The top reason that clients choose HighRoad is because of our People and the fact that we're more than a tools company. Associations are sick of vendors who are pushing product-they want a solution and they don't want to have to write their own standard operating procedures and don't want to have to do it all themselves anymore. The biggest change I've seen in the association market in the last few years is a return to partnering with an outside organization to create new solutions. Unlike the early days of digital when associations were beholden to some fly-by-night web firm that controlled your website and were the only people that knew how to manage your DNS, modern day partnerships have evolved.

Our clients that have won awards this year have embraced us as an agency partner to use to quickly leapfrog their evolution instead of trying to hire within and build capacity within and learn on their own. Our clients see us as change agents that they can leverage to help take their staff and communications to a whole new level in a short timeframe.

We've evolved our staff to keep adding great talent and investing in our current staff to be able to provide innovative solutions that are founded in business strategy and delivered through technology.
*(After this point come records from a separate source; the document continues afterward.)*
-- ==== Sys2Proof/Laws/Exec.lean ====
section
/-! SUPPORT. What each shared piece of the tick can do: the equation of every meaning over the shared operations, and the
inversion of a tick, of a host operation and of a step. -/

namespace Sys2Proof.Machine

section meanings
variable (s : State) (x y n : Nibble) (nn : Byte) (nnn : Addr12)

theorem exec_cls : exec .cls s = .next (s.setDisp Display.clear).advance := rfl
theorem exec_jp : exec (.jp nnn) s = .next (s.setPc (zext12 nnn)) := rfl
theorem exec_jpV0 : exec (.jpV0 nnn) s = .next (s.setPc (zext12 nnn + zext8 (s.reg 0x0#4))) := rfl
theorem exec_seImm : exec (.seImm x nn) s = .next (s.skipIf (s.reg x == nn)) := rfl
theorem exec_sneImm : exec (.sneImm x nn) s = .next (s.skipIf (s.reg x != nn)) := rfl
theorem exec_seReg : exec (.seReg x y) s = .next (s.skipIf (s.reg x == s.reg y)) := rfl
theorem exec_sneReg : exec (.sneReg x y) s = .next (s.skipIf (s.reg x != s.reg y)) := rfl
theorem exec_ldImm : exec (.ldImm x nn) s = .next (s.setReg x nn).advance := rfl
theorem exec_addImm : exec (.addImm x nn) s = .next (s.setReg x (s.reg x + nn)).advance := rfl
theorem exec_ldReg : exec (.ldReg x y) s = .next (s.setReg x (s.reg y)).advance := rfl
theorem exec_or : exec (.or x y) s = .next (s.setReg x (s.reg x ||| s.reg y)).advance := rfl
theorem exec_and : exec (.and x y) s = .next (s.setReg x (s.reg x &&& s.reg y)).advance := rfl
theorem exec_xor : exec (.xor x y) s = .next (s.setReg x (s.reg x ^^^ s.reg y)).advance := rfl
theorem exec_addReg : exec (.addReg x y) s =
    .next (s.flagThenResult x (carry (s.reg x) (s.reg y)) (s.reg x + s.reg y)).advance := rfl
theorem exec_sub : exec (.sub x y) s =
    .next (s.flagThenResult x (notBorrow (s.reg x) (s.reg y)) (s.reg x - s.reg y)).advance := rfl
theorem exec_shr : exec (.shr x y) s =
    .next (s.flagThenResult x (shiftedOutLow (s.reg x)) (s.reg x >>> 1)).advance := rfl
theorem exec_subn : exec (.subn x y) s =
    .next (s.flagThenResult x (notBorrow (s.reg y) (s.reg x)) (s.reg y - s.reg x)).advance := rfl
theorem exec_shl : exec (.shl x y) s =
    .next (s.flagThenResult x (shiftedOutHigh (s.reg x)) (s.reg x <<< 1)).advance := rfl
theorem exec_rnd : exec (.rnd x nn) s =
    .next ((s.setReg x (Config.randomByte s.draws &&& nn)).setDraws (s.draws + 1)).advance := rfl
theorem exec_ldI : exec (.ldI nnn) s = .next (s.setI (zext12 nnn)).advance := rfl
theorem exec_addI : exec (.addI x) s =
    .next ((s.setReg 0xF#4 (flagByte (leavesRange s.i (s.reg x)))).setI (s.i + zext8 (s.reg x))).advance := rfl
theorem exec_ldF : exec (.ldF x) s = .next (s.setI (glyphAddr (s.reg x))).advance := rfl
theorem exec_ldVxDt : exec (.ldVxDt x) s = .next (s.setReg x s.dt).advance := rfl
theorem exec_ldDtVx : exec (.ldDtVx x) s = .next (s.setDt (s.reg x)).advance := rfl
theorem exec_ldStVx : exec (.ldStVx x) s = .next (s.setSt (s.reg x)).advance := rfl
theorem exec_ldVxK : exec (.ldVxK x) s = .next ((s.setMode .waitingForKey).setWaitReg x) := rfl
theorem exec_skp : exec (.skp x) s = s.withKey x fun k => .next (s.skipIf (s.keyDown k)) := rfl
theorem exec_sknp : exec (.sknp x) s = s.withKey x fun k => .next (s.skipIf (!s.keyDown k)) := rfl
theorem exec_ldB : exec (.ldB x) s =
    s.inRange 2 (.next (s.setMem (s.mem.writeBytes (s.ea 0) (decimalDigits (s.reg x)))).advance) := rfl
theorem exec_stRegs : exec (.stRegs x) s =
    s.inRange x.toNat (.next (s.setMem (s.mem.writeBytes (s.ea 0) (s.regsUpTo x))).advance) := rfl
theorem exec_ldRegs : exec (.ldRegs x) s =
    s.inRange x.toNat (.next (s.loadRegs (s.ea 0) (x.toNat + 1)).advance) := rfl

theorem exec_call_of_room (h : s.depth.val < 16) : exec (.call nnn) s =
    .next ((s.setStack (s.stack.set s.depth.val s.pc h) ⟨s.depth.val + 1, Nat.succ_lt_succ h⟩).setPc (zext12 nnn)) := by
  simp only [exec, execCall, State.push, dif_pos h]

theorem exec_call_of_full (h : ¬ s.depth.val < 16) : exec (.call nnn) s = .fault (.stackOverflow s.pc) := by
  simp only [exec, execCall, State.push, dif_neg h, raise]

theorem exec_ret_of_live (h : 0 < s.depth.val) (hb : s.depth.val - 1 < 16) : exec .ret s =
    .next ((s.setStack s.stack ⟨s.depth.val - 1, Nat.lt_succ_of_lt hb⟩).setPc (s.stack[s.depth.val - 1] + retAdvance)) := by
  simp only [exec, execRet, State.pop, dif_pos h]

theorem exec_ret_of_empty (h : ¬ 0 < s.depth.val) : exec .ret s = .fault (.stackUnderflow s.pc) := by
  simp only [exec, execRet, State.pop, dif_neg h, raise]

/-- DXYN draws, unless its last byte lies above memory (R162). -/
theorem exec_drw : exec (.drw x y n) s =
    if n = 0x0#4 ∨ s.ea (n.toNat - 1) ≤ 0xFFF then .next (s.drawn x y n)
    else .fault (.outOfBoundsData (s.ea (n.toNat - 1))) := by
  simp only [exec, execDrw, State.inRange, raise]
  by_cases h : n = 0x0#4
  · simp [h]
  · by_cases h' : s.ea (n.toNat - 1) > 0xFFF
    · simp [h, h']
    · simp [h, h']

end meanings

/-- The cells and VF of a drawing, and nothing else (R162). -/
theorem drawn_reg (s : State) (x y n q : Nibble) :
    (s.drawn x y n).reg q = if q = 0xF#4 then flagByte (s.sprite x y n).2 else s.reg q := by
  simp [State.drawn]

/-- What a completed tick did: one instruction of the opcode at `PC`, then the timer step (R92 to R95). -/
theorem runTick_next {s t : State} (h : s.runTick = .next t) :
    ∃ i u, s.pc.toNat ≤ 0xFFE ∧ decode s.opcode = .ok i ∧ exec i s = .next u ∧ t = u.timerStep := by
  unfold State.runTick raise at h
  split at h
  · simp at h
  split at h
  · rename_i i hd
    cases he : exec i s with
    | next u => exact ⟨i, u, by omega, hd, he, by simpa [he, finishTick] using h.symm⟩
    | fault f => simp [he, finishTick] at h
    | refused r => simp [he, finishTick] at h
  · simp at h

/-- What a completed tick did, in either mode (R91, R96). -/
theorem tick_next {s t : State} (h : s.tick = .next t) :
    (s.mode = .waitingForKey ∧ t = s) ∨
      (s.mode = .running ∧ ∃ i u, s.pc.toNat ≤ 0xFFE ∧ decode s.opcode = .ok i ∧ exec i s = .next u ∧ t = u.timerStep) := by
  unfold State.tick at h
  cases hm : s.mode with
  | waitingForKey => simp only [hm] at h; exact .inl ⟨rfl, by simpa using h.symm⟩
  | running => simp only [hm] at h; exact .inr ⟨rfl, runTick_next h⟩

/-- The state an oversized load ends in: the core as it was, the fault reported (R101, R198). -/
def State.loadFailed (s : State) (bytes : List Byte) : State :=
  (s.setLoadOpen false).setLoadFault (some (.programTooLarge bytes.length 3584))

/-- What a load within its contract did: it placed the image, or it reported that the image is too large (R101, R198). -/
theorem loadProgram_next {s t : State} {bytes : List Byte} (h : s.loadProgram bytes = .next t) :
    s.loadOpen = true ∧ (bytes.length ≤ 3584 ∧ t = (s.placeImage bytes).setLoadOpen false ∨
      3584 < bytes.length ∧ t = s.loadFailed bytes) := by
  unfold State.loadProgram at h
  split at h
  · simp at h
  rename_i ho
  split at h
  · rename_i hf
    exact ⟨by simpa using ho, .inl ⟨of_decide_eq_true hf, by simpa using h.symm⟩⟩
  · rename_i hf
    exact ⟨by simpa using ho, .inr ⟨Nat.lt_of_not_le fun c => hf (decide_eq_true c),
      by simpa [State.loadFailed, Config.progMax] using h.symm⟩⟩

theorem loadProgram_of_fits {s : State} {bytes : List Byte} (ho : s.loadOpen = true) (hl : bytes.length ≤ 3584) :
    s.loadProgram bytes = .next ((s.placeImage bytes).setLoadOpen false) := by
  simp [State.loadProgram, ho, imageFits, Config.progMax, hl]

theorem loadProgram_of_too_large {s : State} {bytes : List Byte} (ho : s.loadOpen = true) (hl : 3584 < bytes.length) :
    s.loadProgram bytes = .next (s.loadFailed bytes) := by
  simp [State.loadProgram, State.loadFailed, ho, imageFits, Config.progMax, Nat.not_le.2 hl]

theorem step_eq (s : State) : step s = s.beginOp.perform s.nextOp := rfl

/-- What one step that answers a next state did: one host operation (R107). -/
theorem step_next {s t : State} (h : step s = .next t) :
    (s.nextOp = .reset ∧ t = s.beginOp.newCore) ∨
    (∃ bytes, s.nextOp = .loadProgram bytes ∧ s.loadOpen = true ∧
      (bytes.length ≤ 3584 ∧ t = (s.beginOp.placeImage bytes).setLoadOpen false ∨
        3584 < bytes.length ∧ t = s.beginOp.loadFailed bytes)) ∨
    (s.nextOp = .tick ∧ s.beginTick.tick = .next t) ∨
    (∃ k, s.nextOp = .keyPress k ∧ t = s.beginTick.keyPress k) ∨
    (∃ k, s.nextOp = .keyRelease k ∧ t = s.beginTick.keyRelease k) ∨
    ((s.nextOp = .display ∨ s.nextOp = .onSound) ∧ t = s.beginOp) := by
  rw [step_eq] at h
  cases ho : s.nextOp with
  | reset => simp_all [State.perform]
  | loadProgram bytes =>
    rw [ho] at h
    obtain ⟨h1, h2⟩ := loadProgram_next h
    exact .inr (.inl ⟨bytes, rfl, h1, h2⟩)
  | tick => rw [ho] at h; exact .inr (.inr (.inl ⟨rfl, h⟩))
  | keyPress k => rw [ho] at h; exact .inr (.inr (.inr (.inl ⟨k, rfl, by simpa [State.perform, State.beginTick] using h.symm⟩)))
  | keyRelease k => rw [ho] at h; exact .inr (.inr (.inr (.inr (.inl ⟨k, rfl, by simpa [State.perform, State.beginTick] using h.symm⟩))))
  | display => simp_all [State.perform]
  | onSound => simp_all [State.perform]

section placing
variable (s : State) (w : Word)

theorem fetchPc_le : s.fetchPc.toNat ≤ 0xFFE := by
  unfold State.fetchPc
  split
  · decide
  · omega

/-- The word placed is the word the next step fetches (entry 17). -/
theorem placeWord_opcode (h : s.mem.wf = true) : (s.placeWord w).opcode = w := by
  have hp := fetchPc_le s
  have hw := Memory.wf_write (x := highByte w) h (show s.fetchPc.toNat < 4096 by omega)
  show wordOfBytes _ _ = w
  simp only [State.placeWord, State.setScript_mem, State.setMode_mem, State.setPc_mem, State.setMem_mem,
    State.setScript_pc, State.setMode_pc, State.setPc_pc, Memory.writeBytes]
  rw [Memory.read_write hw, Memory.read_write hw, if_neg (by omega), if_pos rfl, Memory.read_write h, if_pos rfl,
    wordOfBytes_bytes]

end placing

end Sys2Proof.Machine
end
In fact, every single person at HighRoad, regardless of role, is HubSpot Inbound Certified and we did this as a way to open up to the staff all of the channels and thinking that is required to effectively participate in the modern marketplace.

This means associations, too. We spent 2015 going out into the North American association market to spread the word on what we mean by the modern marketplace and what today's consumers expect. We have been beating the drum to let associations know that buying a new technology platform is not going to provide the magic fixes that it might have delivered even five years ago. 

And why not?

People.

The modern marketplace is all about user experience which means that we need to understand the people and then drive the right experience to get the right results that we seek. Does your association actively seek out better understanding of its membership? Do you have initiatives to overhaul your annual event or newsletter or website to base it on user experience first? Are you investing in the solutions that will get you the analytics you need to allow you to read your membership and event attendee population? Have you disrupted your own organizational structure and budgets and goals to align with your membership? 

It's time to recognize that the sands of time have shifted as they inevitably will. Free your organization up to evolve, look to the sky and make 2016 your year of disruption.